灯光的强烈效果使我的目光只能局限于每个行人的脸;尽管窗前灯光闪烁非常急促,只允许我对每张脸匆匆瞥上一眼,但我在当时特殊的精神状态下,竟似乎能在那么短促的一瞥之间,从一张脸上读出一部长长的历史。

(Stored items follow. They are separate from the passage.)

/-- The synchronizer of line k shows a level: that of the device where it drives the pin or has switched its input off. -/
def pilInput (k : Fin 16) (level : Bool) (s : State) : State :=
  let l := getPil s k
  if pilOff l.cfg then s
  else
    let r := (ownLevel s (pilPin k l.cfg)).getD level
    if r = l.raw then s else s.modPil k fun l => { l with raw := r, agree := 0 }

/-- The line accepts its level (R523, R524, R532). -/
def pilAccept (k : Fin 16) (s : State) : State :=
  let level := (getPil s k).raw
  let s := s.modPil k fun l => { l with level := level, agree := 0 }
  if pilActive (pilMode (getPil s k).cfg) level then
    let missed := s.pio.flags.on k.val
    let s := s.modPil k fun l =>
      { l with edges := l.edges + 1, stamp := s.time, missed := if missed then satInc l.missed else l.missed }
    s.modPio fun p => { p with flags := p.flags.set k.val }
  else s

/-- PIL_ACTIVE_EDGE (R522 to R524, R532): the level at the line's synchronizer; at the end of a tick it is accepted where the filter has
seen it long enough. -/
def pilEdgeEffect (k : Fin 16) (level : Bool) (s : State) : State :=
  let s := pilInput k level s
  if s.moment.late && pilRipe s k then pilAccept k s else s

/-- The end of a tick in line k: the device's own level shows, and a sample is counted (R522). -/
def pilTickEnd (s : State) (k : Fin 16) : State :=
  let s := pilInput k (getPil s k).raw s
  let l := getPil s k
  if pilOff l.cfg || !pilSamples s l.cfg then s
  else s.modPil k fun l => { l with agree := if l.raw = l.level then 0 else l.agree + 1 }

/-- The end of a tick at the pins: what the keepers hold, the samples of the lines, and the level lines' flags (R517, R522, R523). -/
def pioTickEnd (s : State) : State :=
  let k := Vector.ofFn fun p : Fin 96 => ballLevel s p
  let s := forEach (allFin 16) (fun k s => pilTickEnd s k) s
  s.modPio fun x => let x := { x with kept := k }; if pclkEnds s then pilRefresh x else x

/-- PIO_CNT_CLEAR (R524). -/
def pioCntClearEffect (s : State) : State :=
  s.modPio fun p => { p with pil := p.pil.map fun l => { l with edges := 0, missed := 0 } }

/-! ### Registers of PIO -/

/-- PIO_IN(b). -/
def pioInWord (s : State) (b : Fin 6) : Word :=
  (List.range 16).foldl (fun w n => w ||| putB n (pinLevel s (Fin.ofNat 96 (16 * b.val + n)))) 0

/-- PIO_OUT(b), which PIO_OUT_SET and PIO_OUT_CLR read as well. -/
def shownOut (s : State) (b : Fin 6) : Word := if released s then s.pio.out[b.val].setWidth 32 else 0

/-- Reads of the PIO block by offset. Before release and after a failed configuration PIO_PIN, PIO_OUT and PIO_OE read 0 (R518). -/
def pioRead (s : State) (off : Nat) : Word :=
  let p := s.pio
  let b : Fin 6 := Fin.ofNat 6 ((off - 0x200) / 32)
  let k : Fin 16 := Fin.ofNat 16 ((off - 0x400) / 32)
  let l := p.pil[k.val]
  if off < 0x180 then (if released s then p.pin[(Fin.ofNat 96 (off / 4)).val] else 0)
  else if 0x200 ≤ off ∧ off < 0x2C0 then
    match (off / 4) % 8 with
    | 0 => shownOut s b
    | 1 => shownOut s b
    | 2 => shownOut s b
    | 3 => if released s then p.oe[b.val].setWidth 32 else 0
    | 4 => pioInWord s b
    | _ => 0
  else if 0x400 ≤ off ∧ off < 0x600 then
    match (off / 4) % 8 with
    | 0 => l.cfg
    | 1 => put 0 l.edges.toNat ||| put 16 l.missed.toNat
    | 2 => l.stamp.setWidth 32
    | 3 => (l.stamp >>> 32).setWidth 32
    | _ => 0
  else if off = 0x600 then (allFin 16).foldl (fun w k => w ||| putB k.val p.pil[k.val].level) 0
  else if off = 0x610 then p.flags.word
  else if off = 0x614 then p.flagEn.setWidth 32
  else 0

/-- Writes of the PIO block by offset. -/
def pioWrite (off : Nat) (w : Word) (s : State) : State :=
  let b : Fin 6 := Fin.ofNat 6 ((off - 0x200) / 32)
  if off < 0x180 then pioPinWrite (Fin.ofNat 96 (off / 4)) w s
  else if 0x200 ≤ off ∧ off < 0x2C0 then
    match (off / 4) % 8 with
    | 0 => s.modPio fun p => { p with out := upd p.out b fun _ => w.setWidth 16 }
    | 1 => pioSetEffect b (w.setWidth 16) s
    | 2 => pioClrEffect b (w.setWidth 16) s
    | 3 => s.modPio fun p => { p with oe := upd p.oe b fun _ => w.setWidth 16 }
    | _ => s
  else if 0x400 ≤ off ∧ off < 0x600 then
    if (off / 4) % 8 = 0 then pilCfgEffect (Fin.ofNat 16 ((off - 0x400) / 32)) w s else s
  else if off = 0x610 then s.modPio fun p => { p with flags := p.flags.clear w }
  else if off = 0x614 then s.modPio fun p => { p with flagEn := w.setWidth 17 }
  else if off = 0x620 then (if bit w 0 then pioCntClearEffect s else s)
  else s

/-- Attention flags of PIO that are set and enabled (R81). -/
def pioAttn (s : State) : Bool := s.pio.flags.raised s.pio.flagEn

/-! ### The housekeeping ADC (R525 to R529, R535, R536) -/

def adcEn (g : AdcGroup) : Bool := bit g.cfg 0
def adcCont (g : AdcGroup) : Bool := bit g.cfg 1
/-- AVG; 5 to 7 act as 4. -/
def adcAvg (g : AdcGroup) : Nat := min (fld g.cfg 6 4) 4
/-- PERIOD in ticks. -/
def adcPeriod (g : AdcGroup) : Nat := 400 * fld g.cfg 31 16

/-- The lowest enabled channel from c upward. -/
def adcNext (g : AdcGroup) (c : Nat) : Option (Fin 20) := (allFin 20).find? fun k => decide (c ≤ k.val) && bit g.mask k.val

/-- A channel among 0 to 15 whose pin is not ANALOG is skipped (R527). -/
def adcSkips (s : State) (c : Fin 20) : Bool := decide (c.val < 16) && !pinAnalog s (Fin.ofNat 96 c.val)

/-- The end of a scan (R528). -/
def adcScanDone (s : State) : State :=
  s.modAdc fun a => { a with scanning := false, scanCount := a.scanCount + 1, flags := a.flags.set 20 }

/-- Conversion of the channel from c upward, or the end of the scan. -/
def adcChannel (s : State) (c : Nat) : State :=
  match adcNext s.adc.group.active c with
  | some k => s.modAdc fun a => { a with scanning := true, channel := k, skip := adcSkips s k, channelFrom := s.clock }
  | none => adcScanDone s

/-- A scan starts (R526). -/
def adcStart (s : State) : State := adcChannel (s.modAdc fun a => { a with due := false, lastStart := s.clock }) 0

/-- HKADC_START (R526): a START during a scan has no effect, but for one in the tick in which the scan ends (R9). -/
def hkadcStartEffect (s : State) : State :=
  if !adcEn s.adc.group.active then s
  else if s.adc.scanning then noteRetry .hkadc s
  else adcStart s

/-- SCAN_PERIOD (R526, R535): a scan that still runs at a start time is followed at once by the next. -/
def scanPeriodEffect (s : State) : State :=
  let g := s.adc.group.active
  if adcEn g && adcCont g && decide (s.adc.lastStart + adcPeriod g ≤ s.clock) then
    if s.adc.scanning then s.modAdc fun a => { a with due := true } else adcStart s
  else s

/-- The ticks that the conversions of a channel take: 1 µs each (R525, R526). -/
def adcTicks (g : AdcGroup) : Nat := 400 * 2 ^ adcAvg g

/-- The conversions of the channel have ended. -/
def adcRipe (s : State) : Bool :=
  s.adc.scanning && decide (s.adc.channelFrom + adcTicks s.adc.group.active ≤ s.clock)

/-- The result of a channel: the mean of its conversions, or 0 where it is skipped (R526, R527). -/
def adcValue (g : AdcGroup) (skip : Bool) (codes : List (BitVec 12)) : BitVec 12 :=
  let n := 2 ^ adcAvg g
  if skip then 0 else BitVec.ofNat 12 (((codes.take n).map (·.toNat)).sum / n)

/-- After a scan the next one starts at once where a start time has passed, PERIOD is 0, or a START was written in this tick. -/
def adcNextScan (s : State) : State :=
  let g := s.adc.group.active
  if !s.adc.scanning && (s.adc.due || (adcCont g && adcPeriod g == 0) || s.moment.retry.contains .hkadc) then adcStart s else s

/-- CHANNEL_RESULT (R526 to R528): the codes of the channel's conversions, at their end. -/
def channelResultEffect (codes : List (BitVec 12)) (s : State) : State :=
  let a := s.adc
  let g := a.group.active
  if !adcRipe s || (!a.skip && decide (codes.length < 2 ^ adcAvg g)) then s
  else
    let v := adcValue g a.skip codes
    let lim := g.lim[a.channel.val]
    let out := !a.skip && (decide (v.toNat < fld lim 11 0) || decide (fld lim 27 16 < v.toNat))
    let s := s.modAdc fun a =>
      { a with res := upd a.res a.channel fun _ => { value := v, valid := true, skipped := a.skip, scan := a.scanCount.setWidth 8 },
               flags := a.flags.setIf out a.channel.val }
    adcNextScan (adcChannel s (a.channel.val + 1))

我就那样把额头靠在窗玻璃上,凝神细看街上的行人。突然,一张面孔闪进我的视野(那是一位大约65岁或70岁的老人的脸),由于那副面孔所具有的绝对独一无二的神情,我一下就被完全吸引住了。我以前从不曾见过哪怕与这种神情有丝毫相似的任何表情。我现在还清楚地记得当我第一眼看见那张脸时,脑子里闪过的第一个念头,我想假若雷茨希[2]见到了这张脸,他一定会非常乐意把他作为他画那个魔鬼的原型。当我在那转瞬即逝的一瞥之间力图从那种神情中分析出某种意义之时,我脑子里闪过一大堆混乱而矛盾的概念:谨慎、吝啬、贪婪、沉着、怨恨、凶残、得意、快乐、紧张、过分的恐惧、极度的绝望。我感到异常的激动、震惊和迷惑。我暗自叹道:“那胸膛里书写着一部多么疯狂的历史!”接着我产生了一种想再看见他、更多地了解他的强烈欲望。匆匆穿上外套,抓起帽子和拐杖,我一头冲上大街,汇入人流,朝我刚才看见老人消失的方向挤去。经过一番磕头碰脑摩肩接踵,我终于看见了他的背影。我向他靠拢,紧跟在他的身后,小心翼翼地,以免引起他注意。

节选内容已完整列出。